According to the present invention, the above identified shortcomings of the prior art are resolved through the power distribution unit (PDU) for controlling power distribution to computers in a data centre, the power distribution unit (PDU) comprising at least one power inlet, a plurality of power outlets for providing power to respective ones of the computers, at least one sensor for measuring at least one parameter, wherein the at least one sensor are enabled to sample the at least one parameter at microsecond rate, and wherein the power distribution unit (PDU) further comprises a processor enabling oscilloscope view graphical representation of the at least one parameter in time domain and/or frequency domain. Thus, the invention concerns a PDU with integrated oscilloscope function such that the entire measured signal, i.e. both amplitude and phase of for instance voltage or current or power, can be graphically represented in time domain (FIG. 3A) or frequency domain (FIG. 3B), or both. Instead of the straightforward but costly solution of connecting to each inlet and outlet an external oscilloscope, the current invention introduces an integrated oscilloscope function for PDUs that memorizes and transforms the measured parameters into a time domain and/or frequency domain representation. For a time domain representation, digital, time-stamped samples of the parameter(s) of interest may be made available. For frequency domain representation, the parameter samples have to be transformed first, using for instance FFT or DWT algorithms. This time and/or frequency domain representation can be made accessible through an integrated web server in the PDU such that the oscilloscope function becomes remotely accessible through a browser. Alternatively, the integrated oscilloscope function may be used by a display in the PDU itself to visualize the time domain and/or frequency domain representation of one or more parameters. Yet another alternative consists in providing in the PDU an interface towards an external display and/or an interface or API enabling external use of the data.
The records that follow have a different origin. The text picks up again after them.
-- ==== Sys2Proof/Machine/AsmText.lean ====
section
/-! DEFINITION. The text of `priex` (R99, R101 to R107, R111): characters to tokens, expressions, operands, directives and
instructions; macros and included files; diagnostics with their places; the listing; and a whole run of `priex`. -/
namespace Sys2Proof.Machine

/-- Characters of the source. -/
abbrev Text := List Char

/-! ## Characters and words (R101) -/

/-- White space within a line. -/
def isSpace (c : Char) : Bool := c == ' ' || c == '\t' || c == '\r'

/-- A character of a name: a letter, a digit, `_` or `.`. -/
def isNameChar (c : Char) : Bool :=
  isDigit c || (97 ≤ (lower c).toNat && (lower c).toNat ≤ 122) || c == '_' || c == '.'

/-- A name does not begin with a digit. -/
def isName (t : Text) : Bool :=
  match t with
  | [] => false
  | c :: _ => !isDigit c && t.all isNameChar

/-- Without white space before it and after it. -/
def trim (t : Text) : Text := ((t.dropWhile isSpace).reverse.dropWhile isSpace).reverse

/-- The first word of a text and what follows it. -/
def cutWord (t : Text) : Text × Text :=
  let s := trim t
  (s.takeWhile fun c => !isSpace c, trim (s.dropWhile fun c => !isSpace c))

/-- A line without its comment. -/
def uncomment : Text → Text
  | [] => []
  | c :: r => if c == ';' || (c == '/' && r.head? == some '/') then [] else c :: uncomment r

/-- Parts between separators outside parentheses: `depth` is how many are open, `cur` the part so far, backwards. -/
def cutAt (sep : Char) : Nat → Text → Text → List Text
  | _, cur, [] => [cur.reverse]
  | depth, cur, c :: r =>
    if c == sep && depth == 0 then cur.reverse :: cutAt sep 0 [] r
    else cutAt sep (if c == '(' then depth + 1 else if c == ')' then depth - 1 else depth) (c :: cur) r

/-- Operands between commas: none for an empty text. -/
def operandsOf (t : Text) : List Text := if (trim t).isEmpty then [] else (cutAt ',' 0 [] t).map trim

/-- The lines of a file. -/
def textLines : Text → Text → List Text
  | cur, [] => [cur.reverse]
  | cur, c :: r => if c == '\n' then cur.reverse :: textLines [] r else textLines (c :: cur) r

/-! ## Expressions (R101, R102) -/

/-- The value of a digit in a base, if it is one. -/
def digitOf (base : Nat) (c : Char) : Option Nat :=
  let n := (lower c).toNat
  let v := if isDigit c then n - 48 else if 97 ≤ n && n ≤ 122 then n - 87 else base
  if v < base then some v else none

/-- Digits of a base, with underscores only between digits. -/
def digits (base : Nat) (t : Text) : Option Nat :=
  let ds := t.filter (· != '_')
  if ds.isEmpty || t.head? == some '_' || t.getLast? == some '_' then none
  else ds.foldl (fun n c => n.bind fun n => (digitOf base c).map fun v => base * n + v) (some 0)

/-- A number: decimal, hexadecimal or binary. -/
def numberOf : Text → Option Nat
  | '0' :: x :: r =>
    if lower x == 'x' then digits 16 r else if lower x == 'b' then digits 2 r else digits 10 ('0' :: x :: r)
  | t => digits 10 t

/-- A token of an expression; `<<` is the operator `<` and `>>` is `>`. -/
inductive Tok where
  | num (n : Nat)
  | name (n : SymName)
  | op (c : Char)
  deriving DecidableEq, Repr

/-- The tokens of a text; `n` bounds how many. -/
def tokens : Nat → Text → Option (List Tok)
  | _, [] => some []
  | 0, _ => none
  | n + 1, c :: r =>
    if isSpace c then tokens n r
    else if isDigit c then
      (numberOf (c :: r.takeWhile isNameChar)).bind fun v => (tokens n (r.dropWhile isNameChar)).map (.num v :: ·)
    else if isNameChar c then (tokens n (r.dropWhile isNameChar)).map (.name (c :: r.takeWhile isNameChar) :: ·)
    else if c == '<' || c == '>' then
      match r with
      | d :: r => if d == c then (tokens n r).map (.op c :: ·) else none
      | [] => none
    else if ['-', '~', '*', '/', '%', '+', '&', '^', '|', '(', ')'].contains c then (tokens n r).map (.op c :: ·)
    else none

/-- A binary operator with its level in R102's table. -/
def opLevel (c : Char) : Option (BinOp × Nat) :=
  ([('*', .mul, 2), ('/', .div, 2), ('%', .rem, 2), ('+', .add, 3), ('-', .sub, 3), ('<', .shl, 4), ('>', .shr, 4),
    ('&', .and, 5), ('^', .xor, 6), ('|', .or, 7)] : List (Char × BinOp × Nat)).lookup c

/-- An expression of a level: from its first operand on, or with `some e` from the operator after e on. -/
def parseLevel : Nat → Nat → Option Expr → List Tok → Option (Expr × List Tok)
  | 0, _, _, _ => none
  | n + 1, l, some e, ts =>
    match ts with
    | .op c :: r =>
      match opLevel c with
      | some (b, k) =>
        if k = l then (parseLevel n (l - 1) none r).bind fun p => parseLevel n l (some (.bin b e p.1)) p.2 else some (e, ts)
      | none => some (e, ts)
    | _ => some (e, ts)
  | n + 1, l, none, ts =>
    if 1 < l then (parseLevel n (l - 1) none ts).bind fun p => parseLevel n l (some p.1) p.2
    else
      match ts with
      | .num v :: r => some (.num v, r)
      | .name x :: r => some (.name x, r)
      | .op c :: r =>
        if c == '-' then (parseLevel n 1 none r).map fun p => (.neg p.1, p.2)
        else if c == '~' then (parseLevel n 1 none r).map fun p => (.not p.1, p.2)
        else if c == '(' then
          match parseLevel n 7 none r with
          | some (e, .op d :: r) => if d == ')' then some (e, r) else none
          | _ => none
        else none
      | [] => none

/-- An expression, or E110. -/
def parseExpr (t : Text) : Except Diag Expr :=
  match tokens (t.length + 1) t with
  | none => .error .e110
  | some ts =>
    match parseLevel (9 * ts.length + 9) 7 none ts with
    | some (e, []) => .ok e
    | _ => .error .e110

/-! ## Instructions (R78, R103, R104) -/

/-- A predicate with or without `!`, as the four bits of a guard or a condition, and what follows it. -/
def predOf (letter : Char) : Text → Option (Nat × Text)
  | '!' :: c :: d :: r => if lower c == letter && isDigit d && d.toNat < 56 then some (d.toNat - 48 + 8, r) else none
  | c :: d :: r => if lower c == letter && isDigit d && d.toNat < 56 then some (d.toNat - 48, r) else none
  | _ => none

/-- A guard prefix: GP, GQ and GC (R78). -/
def guardOf (t : Text) : Except Diag (Nat × Nat × Bool) :=
  match t with
  | '?' :: t =>
    match predOf 'p' t with
    | some (x, []) => .ok (x, 7, false)
    | some (x, c :: r) =>
      match predOf 'p' r with
      | some (y, []) => if c == '&' then .ok (x, y, false) else if c == '|' then .ok (x, y, true) else .error .e103
      | _ => .error .e103
    | none => .error .e103
  | _ => .error .e103

/-- An operand (R103). -/
def parseOperand (t : Text) : Except Diag OpSrc :=
  match t with
  | '%' :: r =>
    match specialOf r with
    | some n => .ok (.special n)
    | none => .error .e103
  | '?' :: r =>
    match predOf 'q' r with
    | some (n, []) => .ok (.cond (decide (8 ≤ n)) (n % 8))
    | _ => .error .e103
  | _ =>
    match regOf t with
    | some (r, n) => .ok (.reg r n)
    | none => (parseExpr t).map .expr

/-- The operands of an instruction: a condition before the first stands between white space and is no operand of its own
between commas (R131). -/
def parseOperands (t : Text) : Except Diag (List OpSrc) :=
  match operandsOf t with
  | ('?' :: r) :: rest =>
    let p := cutWord ('?' :: r)
    if p.2.isEmpty then .error .e103 else allOk ((p.1 :: p.2 :: rest).map parseOperand)
  | l => allOk (l.map parseOperand)

/-- An instruction's guard, mnemonic with modifiers, and operands, as they are written. -/
def insParts (t : Text) : Text × Text × Text :=
  let p := cutWord t
  if p.1.head? == some '?' then
    let q := cutWord p.2
    (p.1, q.1, q.2)
  else ([], p.1, p.2)

/-- An instruction. DESIGN CHOICE (log 68): modifiers are read without regard to case, as mnemonics are. -/
def parseIns (t : Text) : Except Diag InsSrc :=
  let (g, m, os) := insParts t
  let guard : Except Diag (Option (Nat × Nat × Bool)) := if g.isEmpty then .ok none else (guardOf g).map some
  match guard, parseOperands os, cutAt '.' 0 [] m with
  | .ok g, .ok l, n :: ms => .ok { guard := g, mnem := n.map upper, mods := ms.map (·.map lower), ops := l }
  | .error d, _, _ => .error d
  | _, .error d, _ => .error d
  | _, _, [] => .error .e101

/-! ## Directives (R105, R106) -/

/-- A decimal value: its sign, its digits and how many of them stand after the point, with any power of ten worked in. DESIGN
CHOICE (log 68): R105 says only 'decimal values'; a power of ten may follow, as in 1e-3, and the digits before or after the
point may be absent. -/
def decimalText (t : Text) : Except Diag (Bool × Nat × Nat) :=
  let neg := t.head? == some '-'
  let u := if neg || t.head? == some '+' then t.drop 1 else t
  let mant := u.takeWhile fun c => lower c != 'e'
  let exp := u.dropWhile fun c => lower c != 'e'
  let whole := mant.takeWhile (· != '.')
  let frac := (mant.dropWhile (· != '.')).drop 1
  let part (t : Text) : Option Nat := if t.isEmpty then some 0 else digits 10 t
  let n := (frac.filter (· != '_')).length
  let eneg := (exp.drop 1).head? == some '-'
  let e := if exp.isEmpty then some 0 else digits 10 (if eneg || (exp.drop 1).head? == some '+' then exp.drop 2 else exp.drop 1)
  match part whole, part frac, e with
  | some w, some f, some e =>
    let m := w * 10 ^ n + f
    if whole.isEmpty && frac.isEmpty then .error .e104
    else .ok (neg, if eneg then m else m * 10 ^ e, if eneg then n + e else n)
  | _, _, _ => .error .e104

/-- One operand of a directive. -/
def oneOperand (l : List Text) : Except Diag Text :=
  match l with
  | [t] => .ok t
  | _ => .error .e103

/-- At least one operand, each read in some way. -/
def someOperands {α : Type} (f : Text → Except Diag α) (l : List Text) : Except Diag (List α) :=
  if l.isEmpty then .error .e103 else allOk (l.map f)

/-- A value in parentheses as the values between its commas. -/
def tupleOf (t : Text) : Except Diag (List Expr) :=
  match t with
  | '(' :: r => if r.getLast? == some ')' then allOk ((operandsOf r.dropLast).map parseExpr) else .error .e104
  | _ => .error .e104

/-- The formats of `.record` by their codes (R106). -/
def recFormats : List String := ["f32", "bf16", "f16", "e4m3", "e5m2", "e2m1x", "i8", "n8", "i32", "i16"]

/-- The `key=value` pairs of `.record`: an unknown or repeated key is E104, a missing one that is required E103. -/
def recordOf (l : List Text) : Except Diag RecSrc :=
  let kv := l.map fun t => (trim (t.takeWhile (· != '=')), t.contains '=', trim ((t.dropWhile (· != '=')).drop 1))
  let keys := ["base", "scale", "ext", "step", "fmt", "blk", "segrows", "key", "nsub"].map String.toList
  let flags := ["permit", "indexed", "r", "w"].map String.toList
  let known := kv.all fun e => if e.2.1 then keys.contains e.1 else flags.contains e.1
  let has (s : String) : Bool := kv.any fun e => e.1 == s.toList
  let get (s : String) : Option Text := (kv.find? fun e => e.1 == s.toList).map (·.2.2)
  let expr (s : String) : Except Diag Expr := (get s).elim (.ok (.num 0)) parseExpr
  let f := recFormats.findIdx fun w => get "fmt" == some w.toList
  if !known || (kv.map (·.1)).eraseDups.length != kv.length then .error .e104
  else if !(has "base" && has "ext" && has "fmt") then .error .e103
  else if recFormats.length ≤ f then .error .e104
  else
    match allOk (["base", "scale", "blk", "segrows", "key", "nsub"].map expr), (get "ext").elim (.ok []) tupleOf,
        (get "step").elim (.ok [.num 0, .num 0, .num 0]) tupleOf with
    | .ok [b, s, k, g, y, n], .ok ext, .ok step =>
      .ok { base := b, scale := s, ext := ext, step := step, fmt := f, blk := k, permit := has "permit",
            indexed := has "indexed", segrows := g, key := y, r := has "r", w := has "w", nsub := n }
    | .error d, _, _ => .error d
    | _, .error d, _ => .error d
    | _, _, .error d => .error d
    | _, _, _ => .error .e104

/-- A name, or E103. -/
def nameOf (t : Text) : Except Diag SymName := if isName t then .ok t else .error .e103

/-- The directives that set a value. -/
def metaKeys : List (String × MetaKey) :=
  [(".group_size", .groupSize), (".vregs", .vregs), (".sregs", .sregs), (".tiles", .tiles), (".scratch", .scratch),
    (".producer", .producer)]

/-- The directives that take nothing after them. -/
def plainDirectives : List (String × Line) :=
  [(".end", .done), (".scalar", .sect .scalar), (".lane", .sect .lane), (".data", .sect .data), (".const", .sect .const),
    (".generator", .md .generator (.num 1)), (".restartable", .md .restartable (.num 1))]

/-- A word of a table. -/
def wordIn {α : Type} (t : List (String × α)) (w : Text) : Option α := (t.find? fun e => e.1.toList == w).map (·.2)

/-- A directive with the label on its line: any but those of R105 is E101. -/
def parseDirective (lab : Option SymName) (w arg : Text) : Except Diag (List Line) :=
  let l := operandsOf arg
  let before (x : Except Diag Line) : Except Diag (List Line) := x.map fun x => (lab.map Line.label).toList ++ [x]
  let expr : Except Diag Expr := (oneOperand l).bind parseExpr
  let is (s : String) : Bool := w == s.toList
  match wordIn plainDirectives w, wordIn metaKeys w with
  | some x, _ => before (if l.isEmpty then .ok x else .error .e103)
  | _, some k => before (expr.map (.md k))
  | none, none =>
    if is ".kernel" then before (((oneOperand l).bind nameOf).map .kernel)
    else if is ".word" then before ((someOperands parseExpr l).map (.words 4))
    else if is ".half" then before ((someOperands parseExpr l).map (.words 2))
    else if is ".byte" then before ((someOperands parseExpr l).map (.words 1))
    else if is ".f32" then before ((someOperands decimalText l).map (.decimals false))
    else if is ".bf16" then before ((someOperands decimalText l).map (.decimals true))
    else if is ".addr" then expr.map fun e => [.addr lab e]
    else if is ".align" then before (expr.map .align)
    else if is ".global" then before (((oneOperand l).bind nameOf).map .global)
    else if is ".equ" then
      match l with
      | [n, e] => before ((nameOf n).bind fun n => (parseExpr e).map (.equ n))
      | _ => .error .e103
    else if is ".record" then
      match l with
      | n :: r => before ((nameOf n).bind fun n => (recordOf r).map (.record n))
      | [] => .error .e103
    else .error .e101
The at least one parameter may comprise one or more of the following:

• • an incoming voltage;
  • a voltage per power outlet;
  • a voltage per incoming phase of a multi-phase power inlet;
  • a current per power outlet;
  • a sum of currents for the plurality of power outlets;
  • a power value per power outlet; and
  • a sum of power values for the plurality of power outlets.

Optionally, the power distribution unit (PDU) further comprises a timestamp unit adapted to timestamp samples of the at least one parameter, and an output interface to output the samples and corresponding timestamps for graphical representation.

Thus, in case only an oscilloscope view in time domain of certain parameters is desired, it is sufficient to timestamp digital samples of the parameters of interest and to make these timestamped samples available via a digital output.

Optionally, the PDU according to the present invention may comprise one or more of the following:

• • a Fourier transformer; and
  • a Wavelet transformer.

A PDU with integrated Fourier transformer will enable graphical representation of the parameters in frequency domain. This way, harmonics of the incoming voltage, current, power, etc. may be visualized. A PDU with integrated Wavelet transformer will enable graphical representation of the parameters in both time domain and frequency domain, which brings the advantage that one can also retrieve the point in time where certain harmonics took place. The skilled technician however will appreciate that the Fourier Transform or Wavelet Transform are only examples. Any other existing or future transformation that transforms signal samples between time domain and frequency domain could be integrated in the PDU according to the present invention. It is noticed that the presence of a Fourier transformer or Wavelet transformer may be combined with the presence of a timestamp unit that timestamps samples of parameters in order to enable an oscilloscope view of both the frequency and time domain representation of certain parameters.

Further optionally, the power distribution unit (PDU) according to the present invention may comprise a processor for calculating one or more of the following factors:

• • a K-factor;
  • a total harmonic distortion or THD;
  • a phase shift between current and voltage;
  • a phase shift between current and voltage for each harmonic;
  • a crest factor.

Indeed, with access to the time domain and/or frequency domain representation of parameters such as the individual currents per port and the incoming voltage, these factors can be determined at server level. The K-factor, which is a weighting of the harmonic load currents indicative for the harmonics' heating effects, for instance may be useful for selecting transformers used in the data centre. The crest factor represents the ratio of peak value and RMS value for a parameter.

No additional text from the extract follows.